Так что тут никакой, по сути, загадки не было: была порядочность. Загадка заключалась в другом: отчего это где-то, с точки зрения Москвы — бог знает где, у подножия Алатау, в райском, можно сказать, краю, где — опять же с точки зрения Москвы — все только и делает, что цветет и благоухает, обнаруживается вдруг человек, отваживающийся на борьбу заведомо безнадежную, неравную? Объявляется писатель, который не желает «маршировать в едином строю» и стоять по стойке «смирно» перед всезнающим и всепоучающим?.. И при этом так преданно, так застенчиво любит главное свое дело — литературу, что стыдится громогласно, с высоких трибун, говорить о том, как стыдятся говорить о первой любви, тем паче — торговать ею?.. Вот где тайна, вот где загадка! И вот о чем — теперь, когда уже много лет как нет на свете нашего «старика» и не предвидится ему под стать замены — вот о чем я задумываюсь. Что толкнуло — подвигло его на это, поскольку знал ведь, на что идет?..

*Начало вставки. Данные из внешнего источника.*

/-- DU after a boundary. -/
theorem secondBoundary_du :
    (secondBoundary s).du = { s.du with
      bound := (secondBoundary s).du.bound
      trace := (secondBoundary s).du.trace
      boundaryCount :=
        if (secondBoundary s).tb.trace.active.interval ≤ s.du.boundaryCount + 1 then 0 else s.du.boundaryCount + 1
      stats := if (secondBoundary s).tb.trace.active.interval ≤ s.du.boundaryCount + 1 then {} else s.du.stats
      records := s.du.records ++
        if (secondBoundary s).du.trace = s.du.trace ∨ 32 ≤ s.du.records.length then []
        else [⟨.traceState s.du.trace (secondBoundary s).du.trace (secondBoundary s).du.bound b.dating, s.du.mode,
          (secondBoundary s).du.bound⟩] } := by
  have hdu : (secondBoundary s).du = (s.boundaryTold b rest).countBoundary.du := by
    rw [secondBoundary_eq h]
    exact State.tickReaction_same _ b .du (by decide)
  have hcount := (s.boundaryTold b rest).countBoundary_du
  rw [State.boundaryTold_interval h, State.boundaryTold_records, ← hdu] at hcount
  rw [secondBoundary_trace h, secondBoundary_bound h]
  refine hcount.trans ?_
  rw [State.traceRecord, State.boundaryTraced_du]
  by_cases hend : (secondBoundary s).tb.trace.active.interval ≤ s.du.boundaryCount + 1 <;> simp only [hend, if_true, if_false] <;> rfl

/-- TLU after a boundary. -/
theorem secondBoundary_tlu :
    (secondBoundary s).tlu =
      if (secondBoundary s).du.trace = s.du.trace ∨ s.tlu.state.attached = false then s.tlu
      else s.tlu.joined (.status ⟨(secondBoundary s).du.trace, (secondBoundary s).du.bound, s.du.mode,
        s.du.selection, s.epoch⟩) := by
  rw [secondBoundary_trace h, secondBoundary_bound h, ← State.boundaryTold_tlu, secondBoundary_eq h,
    State.tickReaction_same _ b .tlu (by decide)]
  exact State.countBoundary_same _ .tlu (by decide)

omit h in
theorem State.boundaryCounted_logged : s.Logged (s.boundaryTold b rest).countBoundary :=
  .countBoundary (.traceChanged (.setDu (.setTb (.setTb (.refl s) _) _) _) _ _)

/-- The EVIDENCE record of the interval that a boundary ends (R57). -/
def State.evidenceAt (s t : State) : EvidenceRecord where
  stats := s.du.stats
  mean := if s.du.stats.used = 0 then none else some (Int.tdiv s.du.stats.sumE s.du.stats.used)
  rate := s.du.rate
  bound := t.du.bound
  trace := t.du.trace
  mode := s.du.mode
  contested := s.du.contested
  selection := s.du.selection
  interval := t.tb.trace.active.interval
  theta := s.tlu.agreed

/-- What a boundary that leads to `t` says to AJ and CLU before its TICK notice. -/
def State.boundarySays (s t : State) (b : Boundary) : State :=
  let told := s.traceTold t.du.trace t.du.bound b.dating
  if t.tb.trace.active.interval ≤ s.du.boundaryCount + 1 then told.submit (.evidence s.dating (s.evidenceAt t)) else told

/-- AJ and the notices before the TICK notice. -/
theorem State.boundaryCounted_alike :
    (s.boundaryTold b rest).countBoundary.aj = (s.boundarySays (secondBoundary s) b).aj ∧
      (s.boundaryTold b rest).countBoundary.clu.SameNotices (s.boundarySays (secondBoundary s) b).clu := by
  obtain ⟨haj, hnotices⟩ := State.boundaryTold_alike (s := s) (b := b) (rest := rest)
  have htlu := State.boundaryTold_tlu (s := s) (b := b) (rest := rest)
  have hdu := State.boundaryTold_records (s := s) (b := b) (rest := rest)
  have hagreed : (s.boundaryTold b rest).tlu.agreed = s.tlu.agreed := by
    rw [htlu]
    split <;> rfl
  have hdating : (s.boundaryTold b rest).dating = s.dating :=
    (congrArg TimeBase.dating (State.traceChanged_same _ _ _ .tb (by simp [boundaryBlocks, allGroups]))).trans
      State.boundaryTraced_dating
  have hcount : (s.boundaryTold b rest).du.boundaryCount = s.du.boundaryCount := by
    rw [hdu, State.boundaryTraced_du]
  have hevidence : (s.boundaryTold b rest).evidence (s.boundaryTold b rest).tb.trace.active.interval =
      s.evidenceAt (secondBoundary s) := by
    unfold State.evidence State.evidenceAt
    rw [hagreed, State.boundaryTold_interval h, hdu, secondBoundary_trace h, secondBoundary_bound h,
      State.boundaryTraced_du]
    rfl
  rw [State.countBoundary_aj, State.countBoundary_clu]
  unfold State.evidenced State.boundarySays
  rw [hevidence, State.boundaryTold_interval h, hcount, hdating, secondBoundary_trace h, secondBoundary_bound h]
  have htold : (s.boundaryTold b rest).dating =
      (s.traceTold (s.boundaryTraced b rest).du.trace (s.boundaryTraced b rest).du.bound b.dating).dating :=
    hdating.trans (State.traceTold_dating ..).symm
  dsimp only
  split
  · exact ⟨State.submit_aj_congr haj _, State.submit_sameNotices haj htold hnotices _⟩
  · exact ⟨haj, hnotices⟩
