-- ==== Sys2Proof/Machine/Bits.lean ====
section
/-! DEFINITION. Byte-order helpers (R11), register field helpers (R10), CRC-32 (R64), saturating counters, and the sparse table
that holds numbered things. -/

namespace Sys2Proof

/-- A table of numbered things: entries in ascending number, an unlisted number holding the default its reader names. -/
structure Tab (α : Type) where
  /-- entries, keys strictly rising -/
  cells : List (Nat × α) := []
  deriving DecidableEq, Repr

end Sys2Proof

namespace Sys2Proof.Machine

variable {α : Type}

/-- Insert or overwrite in an ascending list. -/
def insertKey (k : Nat) (v : α) : List (Nat × α) → List (Nat × α)
  | [] => [(k, v)]
  | (j, w) :: r => if k < j then (k, v) :: (j, w) :: r else if k = j then (k, v) :: r else (j, w) :: insertKey k v r

/-- Look a key up. -/
def lookupKey (k : Nat) : List (Nat × α) → Option α
  | [] => none
  | (j, w) :: r => if k = j then some w else lookupKey k r

/-- The entry of a table, if listed. -/
def tabGet? (t : Tab α) (k : Nat) : Option α := lookupKey k t.cells

/-- The entry of a table, or the default. -/
def tabGet (t : Tab α) (k : Nat) (d : α) : α := (tabGet? t k).getD d

/-- Set an entry. -/
def tabSet (t : Tab α) (k : Nat) (v : α) : Tab α := ⟨insertKey k v t.cells⟩

/-- Take an entry out. -/
def tabDrop (t : Tab α) (k : Nat) : Tab α := ⟨t.cells.filter (fun c => c.1 != k)⟩

/-- Change an entry. -/
def tabMod (t : Tab α) (k : Nat) (d : α) (f : α → α) : Tab α := tabSet t k (f (tabGet t k d))

/-- Apply a function to every listed entry. -/
def tabMap (t : Tab α) (f : Nat → α → α) : Tab α := ⟨t.cells.map (fun c => (c.1, f c.1 c.2))⟩

/-- Byte at an offset; 0 past the end. -/
def u8 (b : Bytes) (o : Nat) : Nat := (b.getD o 0).toNat

/-- Little-endian 16-bit field (R11). -/
def u16 (b : Bytes) (o : Nat) : Nat := u8 b o + 256 * u8 b (o + 1)

/-- Little-endian 32-bit field. -/
def u32 (b : Bytes) (o : Nat) : Nat := u16 b o + 65536 * u16 b (o + 2)

/-- Little-endian 64-bit field. -/
def u64 (b : Bytes) (o : Nat) : Nat := u32 b o + 4294967296 * u32 b (o + 4)

/-- Big-endian 64-bit field (the counter of R387). -/
def be64 (b : Bytes) : Nat := b.foldl (fun a x => 256 * a + x.toNat) 0

/-- Two's complement reading of an n-bit field. -/
def signed (n v : Nat) : Int := if v < 2 ^ (n - 1) then (v : Int) else (v : Int) - (2 ^ n : Nat)

/-- A run of bytes. -/
def slice (b : Bytes) (o n : Nat) : Bytes := (b.drop o).take n

/-- The n low bytes of a number, little-endian. -/
def le (n v : Nat) : Bytes := (List.range n).map (fun i => BitVec.ofNat 8 (v / 256 ^ i))

/-- The n low bytes of a number, big-endian. -/
def be (n v : Nat) : Bytes := (le n v).reverse

/-- n bytes of 0. -/
def zeros (n : Nat) : Bytes := List.replicate n 0

/-- n bytes, cut or padded with 0. -/
def fit (n : Nat) (b : Bytes) : Bytes := (b ++ zeros n).take n

/-- Every byte of a field is 0 (a reserved field, R12). -/
def zeroField (b : Bytes) (o n : Nat) : Bool := (slice b o n).all (fun x => x == 0)

/-- Cut a body into entries of a size. -/
def entriesFrom (size : Nat) : Nat → Bytes → List Bytes
  | 0, _ => []
  | n + 1, b => b.take size :: entriesFrom size n (b.drop size)

/-- The whole entries of a body. -/
def entries (size : Nat) (b : Bytes) : List Bytes := entriesFrom size (b.length / size) b

/-- Bit n of a number. -/
def bit (v n : Nat) : Bool := v.testBit n

/-- A Bool as a register bit. -/
def b2n (b : Bool) : Nat := if b then 1 else 0

/-- Bits [hi:lo] of a word as a number (R10). -/
def fieldOf (w : Word) (hi lo : Nat) : Nat := w.toNat / 2 ^ lo % 2 ^ (hi + 1 - lo)

/-- A register word from its fields: (lowest bit, width, value). -/
def pack (fs : List (Nat × Nat × Nat)) : Word := BitVec.ofNat 32 (fs.foldl (fun a f => a + (f.2.2 % 2 ^ f.2.1) * 2 ^ f.1) 0)

/-- A bit map from the numbers below n that hold. -/
def mapBits (n : Nat) (p : Nat → Bool) : Nat := (List.range n).foldl (fun a i => a + b2n (p i) * 2 ^ i) 0

/-- A number as a counter word; wraps (R111, R137, R158). -/
def w32 (n : Nat) : Word := BitVec.ofNat 32 n

/-- Add to a wrapping counter. -/
def addW (w : Word) (n : Nat) : Word := w + BitVec.ofNat 32 n

/-- Add to a counter that saturates at a bound. -/
def satAdd (bound v n : Nat) : Nat := min bound (v + n)

/-- (a − b) mod 2³² is below 2³¹: the wait test of R295. -/
def reached (count target : Word) : Bool := (count - target).toNat < 2147483648

/-- One CRC-32 bit step (IEEE 802.3, reflected). -/
def crcBit (c : Word) : Word := if c.getLsbD 0 then (c >>> 1) ^^^ 0xEDB88320#32 else c >>> 1

/-- One CRC-32 byte step. -/
def crcByte (c : Word) (b : Byte) : Word :=
  crcBit (crcBit (crcBit (crcBit (crcBit (crcBit (crcBit (crcBit (c ^^^ (b.setWidth 32)))))))))

/-- CRC-32 with the IEEE 802.3 polynomial (Table 2.19, R352). -/
def crc32 (b : Bytes) : Word := ~~~ (b.foldl crcByte 0xFFFFFFFF#32)

/-- ceil(a ÷ b). -/
def ceilDiv (a b : Nat) : Nat := (a + b - 1) / b

/-- Round an exact quotient n ÷ d, d > 0, to nearest with ties to even (Number formats and quantisation). -/
def roundHalfEven (n : Int) (d : Nat) : Int :=
  let q := n / (d : Int)
  let r := n % (d : Int)
  if 2 * r < d then q else if 2 * r > d then q + 1 else if q % 2 = 0 then q else q + 1

/-- Clamp (saturate) into a range. -/
def clampInt (lo hi v : Int) : Int := max lo (min hi v)

/-- Keep the first entries of each key, in order. -/
def dedup [DecidableEq α] (l : List α) : List α := l.foldl (fun a x => if x ∈ a then a else a ++ [x]) []

/-- No entry twice. -/
def distinct [DecidableEq α] : List α → Bool
  | [] => true
  | x :: r => !(r.contains x) && distinct r

end Sys2Proof.Machine
end

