-- ==== Sys2Proof/Machine/Streaming.lean ====
section
/-! DEFINITION. Stream movers, weight windows, barrier signals between clusters, and the patrol scrub (R276 to R303). -/

namespace Sys2Proof.Machine

/-! ### What a mover may touch (R281, R322) -/

/-- A mover may read the granule at an address for a partition (Table 12.2). -/
def mayRead (d : Dev) (p a : Nat) : Bool :=
  mapped d a && (match regionAt d.img a with
    | some r => r.part == p && (r.kind == 0 || r.kind == 1)
    | none => ownsCoreSram d p a || ownsClusterSram d.img p a)

/-- A mover may write the granule at an address for a partition (Table 12.2). -/
def mayWrite (d : Dev) (p a : Nat) : Bool :=
  mapped d a && (match regionAt d.img a with
    | some r => r.part == p && r.kind == 0
    | none => ownsCoreSram d p a || ownsClusterSram d.img p a)

/-! ### Transfers -/

/-- The transfer that a descriptor names (R284, R305, R309): none while its strand has no frame. -/
def xferOf (d : Dev) (x : DescId) (b : Bytes) : Option Xfer :=
  let g := graphOf d.img x.graph
  let flags := u8 b 0x0E
  let reloc := x.inst * g.memStride * 64
  let frame := (frameOf d x.graph x.inst (dStrand b)).map (fun f => coreBase f.1 + f.2 * 16384)
  let addr (raw : Nat) (rel fr : Nat) : Option Nat :=
    let a := raw % 2 ^ 40 + (if bit flags rel then reloc else 0)
    if bit flags fr then frame.map (fun f => f + a) else some a
  match addr (u64 b 0x20) 2 4, addr (u64 b 0x28) 3 5 with
  | some s, some t => some { d := some x, part := dPart b, src := s, dst := t, rowGranules := u16 b 0x30, rows := u16 b 0x32,
                             srcStride := u32 b 0x34, dstStride := u32 b 0x38, mode := u8 b 0x3C }
  | _, _ => none

/-- Source address of granule k of a transfer (R285). -/
def xferSrc (x : Xfer) (k : Nat) : Nat := x.src + k / x.rowGranules * x.srcStride + k % x.rowGranules * 64

/-- Destination address of granule k of a transfer. -/
def xferDst (x : Xfer) (k : Nat) : Nat := x.dst + k / x.rowGranules * x.dstStride + k % x.rowGranules * 64

/-- Dense granules of a segment that fills a row (R222; each row of a mode-1 transfer is one segment, DEDUCED, log 23). -/
def segmentDense (rg : Nat) : Nat := (((List.range (rg + 1)).filter (fun g => decide (g + ceilDiv g 16 ≤ rg))).getLast?).getD 0

/-- Granules of a segment that a mode-1 transfer moves: its index area and its stored blocks. -/
def segmentMoved (m : Mem) (at_ rg : Nat) : Nat :=
  let g := segmentDense rg
  let kinds := (List.range g).map (fun i => u32 (memRead m (at_ + 4 * i) 4) 0 / 1073741824)
  ceilDiv g 16 + (kinds.filter (fun k => k == 1 || k == 2)).length

/-- Granules done after one more, with those that mode 1 does not move passed over. -/
def nextGranule (m : Mem) (x : Xfer) : Nat :=
  let k := x.done + 1
  if x.mode = 1 ∧ k % x.rowGranules ≠ 0 ∧ segmentMoved m (x.src + x.done / x.rowGranules * x.srcStride) x.rowGranules ≤ k % x.rowGranules then
    (x.done / x.rowGranules + 1) * x.rowGranules
  else k

/-- A measured round trip of a read (Table 12.12). -/
def roundTripOf (a n rt : Nat) (d : Dev) : Dev :=
  if a < 0x1000000000 then modDdr (fun x => { x with rtMax := w32 (max x.rtMax.toNat rt), trips := (rt :: x.trips).take 1024 }) d
  else if a < 0x1100000000 then modMover n (fun m => { m with rtMax := w32 (max m.rtMax.toNat rt) }) d
  else d

/-- Injection class and instance of a read at an address: SRAM, stacked-store bank, DRAM channel (Table 19.2; the manual gives no
map of addresses to channels, so which channel serves one is a free value, log 7). -/
def readDetector (a : Nat) : Nat × Nat :=
  if a < 0x1000000000 then (3, Config.freeNat (a / 128) % 4)
  else if a < 0x1100000000 then (2, (a - 0x1000000000) / 0x200000)
  else
    let n := (a - 0x1100000000) / 0x1000000
    let o := (a - 0x1100000000) % 0x1000000
    (1, if o < 0x400000 then 0x18 + n else n * 6 + (o - 0x400000) / 0x200000)

/-- What a mover's granule meets: 0 nothing, 1 a corrected bit, 2 uncorrectable, 3 data parity, 4 address or tag parity (5, an access
to the pre-roll buffer or a pre-roll tile, is denied before: R86); and
whether an injection brought it about. A natural error keeps the injection armed (R446). Without inline ECC, an error of DRAM is not
detected (R300). -/
def granuleFault (d : Dev) (n a natural : Nat) : Nat × Bool :=
  let k := readDetector a
  let checked := k.1 != 3 || bit (d.img.mem.getD {}).flags 0
  if natural != 0 then (if (natural == 1 || natural == 2) && !checked then 0 else natural, false)
  else match (if checked then armedOn d k.1 k.2 else none), armedOn d 6 (0x1C + n) with
    | some 0, _ => (1, true)
    | some _, _ => (2, true)
    | none, some 0 => (3, true)
    | none, some _ => (4, true)
    | none, none => (0, false)

/-- Where the tables of a codebook set come from: the region that its blob was placed in; none, and the device reads the blob as it
holds it (DESIGN CHOICE, log 100). -/
def codebookRegion (img : Image) (k : Nat) : Option Region :=
  let b := (codebookSet img k).blob
  img.regions.find? (fun r => b != 0 && r.blob == b)

/-- Bytes of the tables of a codebook set's record (Table 7.7). -/
def codebookSize (s : Codebook) : Nat := s.tables * 2 ^ s.indexBits * (if s.format = 9 then 2 else 1)

/-- Bytes of the tables of a codebook set. -/
def codebookBytes (img : Image) (k : Nat) : Nat := codebookSize (codebookSet img k)

/-- A transfer reads a blob that no region holds. -/
def readsBlob (img : Image) (x : Xfer) : Bool := x.load.any (fun k => (codebookRegion img k.2).isNone)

И первое, что приходит на память... Оно может показаться, впрочем, и чересчур легкомысленным кое-кому... Но первое — это каким, случалось, иной раз можно было увидеть его дома: стоит на лоснящемся, зеркально-золотистом паркете, босой, с подвернутыми штанинами, и усмехается, довольный: «Сам натирал!..» Или — как унимал, пытался унять в редакции двух наших немолодых, одинаково старательных и уважаемых, но — не ладивших между собой машинисток. «Все равно, я ухожу!» — вся в слезах, говорила одна, не слушая Ивана Петровича, исчерпавшего все аргументы. Другая твердила то же самое. «Ну, тогда и я ухожу из редакции!..» — в сердцах воскликнул он, да так, что в ту секунду и сам, и все поверили — уйдет, если не помирятся!.. Или как-то на пресс-конференции у Кунаева, где собрался во всем блеске журналистский корпус, и руководство высочайшего ранга, и вопросы наизначительнейшие, наигосударственнейшие — сколько и каких пудов или тонн не хватает, чтобы выполнить и перевыполнить, и заслужить честь, и получить награды, и занять первые места — и вдруг наивный, скоморошеский какой-то вопрос к Главному или Хозяину, как тогда говорили: «А почему армянского коньяку в продаже нет?..»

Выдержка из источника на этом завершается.